**Work instruction**
Take the records below and set them down exactly, so that every line matches the original.

**Entries shown**

-- ==== Sys2Proof/Machine/Bits.lean ====
section
/-! DEFINITION. Fields of words, sign extension and byte order (00 R4, R7): the arithmetic helpers every other file uses. -/

namespace Sys2Proof.Machine

/-- x[hi:lo] as a number (00 R4). -/
def field (x : Nat) (hi lo : Nat) : Nat := (x >>> lo) % 2 ^ (hi + 1 - lo)

/-- x[n] as a truth value (00 R4). -/
def bitOf (x n : Nat) : Bool := x.testBit n

/-- Sext(x, n): x[n-1:0] read as two's complement (00 R7). -/
def sext (x n : Nat) : Int :=
  let y := x % 2 ^ n
  if 2 * y < 2 ^ n then (y : Int) else (y : Int) - (2 ^ n : Nat)

/-- An exact integer assigned to an n-bit destination keeps bits [n-1:0] (00 R6). -/
def keep (x : Int) (n : Nat) : Nat := (x % ((2 ^ n : Nat) : Int)).toNat

/-- Sat(x, lo, hi) with whether it clipped (00 R7). -/
def satInt (x lo hi : Int) : Int × Bool :=
  if x < lo then (lo, true) else if hi < x then (hi, true) else (x, false)

/-- The bytes of a value, lowest address first (00 R4). -/
def leBytes : Nat → Nat → List Byte
  | 0, _ => []
  | n + 1, v => BitVec.ofNat 8 v :: leBytes n (v / 256)

/-- The value of bytes, lowest address first (00 R4). -/
def leValue : List Byte → Nat
  | [] => 0
  | b :: bs => b.toNat + 256 * leValue bs

/-- Number of one bits among the low `n` bits. -/
def popcount : Nat → Nat → Nat
  | 0, _ => 0
  | n + 1, x => x % 2 + popcount n (x / 2)

/-- Leading zero bits of the low `n` bits. -/
def clzN (n x : Nat) : Nat :=
  let y := x % 2 ^ n
  if y = 0 then n else n - 1 - y.log2

/-- Trailing zero bits of the low `n` bits, `n` when all are zero. -/
def ctzN : Nat → Nat → Nat
  | 0, _ => 0
  | n + 1, x => if x % 2 = 1 then 0 else 1 + ctzN n (x / 2)

/-- Rounds up to a multiple of `m`. -/
def alignUp (x m : Nat) : Nat := (x + m - 1) / m * m

/-- The positions below `n` that satisfy `p`, in order. -/
def positions (n : Nat) (p : Nat → Bool) : List Nat := (List.range n).filter p

end Sys2Proof.Machine
end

**Solution for this problem**
-- ==== Sys2Proof/Machine/Bits.lean ====
section
/-! DEFINITION. Fields of words, sign extension and byte order (00 R4, R7): the arithmetic helpers every other file uses. -/

namespace Sys2Proof.Machine

/-- x[hi:lo] as a number (00 R4). -/
def field (x : Nat) (hi lo : Nat) : Nat := (x >>> lo) % 2 ^ (hi + 1 - lo)

/-- x[n] as a truth value (00 R4). -/
def bitOf (x n : Nat) : Bool := x.testBit n

/-- Sext(x, n): x[n-1:0] read as two's complement (00 R7). -/
def sext (x n : Nat) : Int :=
  let y := x % 2 ^ n
  if 2 * y < 2 ^ n then (y : Int) else (y : Int) - (2 ^ n : Nat)

/-- An exact integer assigned to an n-bit destination keeps bits [n-1:0] (00 R6). -/
def keep (x : Int) (n : Nat) : Nat := (x % ((2 ^ n : Nat) : Int)).toNat

/-- Sat(x, lo, hi) with whether it clipped (00 R7). -/
def satInt (x lo hi : Int) : Int × Bool :=
  if x < lo then (lo, true) else if hi < x then (hi, true) else (x, false)

/-- The bytes of a value, lowest address first (00 R4). -/
def leBytes : Nat → Nat → List Byte
  | 0, _ => []
  | n + 1, v => BitVec.ofNat 8 v :: leBytes n (v / 256)

/-- The value of bytes, lowest address first (00 R4). -/
def leValue : List Byte → Nat
  | [] => 0
  | b :: bs => b.toNat + 256 * leValue bs

/-- Number of one bits among the low `n` bits. -/
def popcount : Nat → Nat → Nat
  | 0, _ => 0
  | n + 1, x => x % 2 + popcount n (x / 2)

/-- Leading zero bits of the low `n` bits. -/
def clzN (n x : Nat) : Nat :=
  let y := x % 2 ^ n
  if y = 0 then n else n - 1 - y.log2

/-- Trailing zero bits of the low `n` bits, `n` when all are zero. -/
def ctzN : Nat → Nat → Nat
  | 0, _ => 0
  | n + 1, x => if x % 2 = 1 then 0 else 1 + ctzN n (x / 2)

/-- Rounds up to a multiple of `m`. -/
def alignUp (x m : Nat) : Nat := (x + m - 1) / m * m

/-- The positions below `n` that satisfy `p`, in order. -/
def positions (n : Nat) (p : Nat → Bool) : List Nat := (List.range n).filter p

end Sys2Proof.Machine
end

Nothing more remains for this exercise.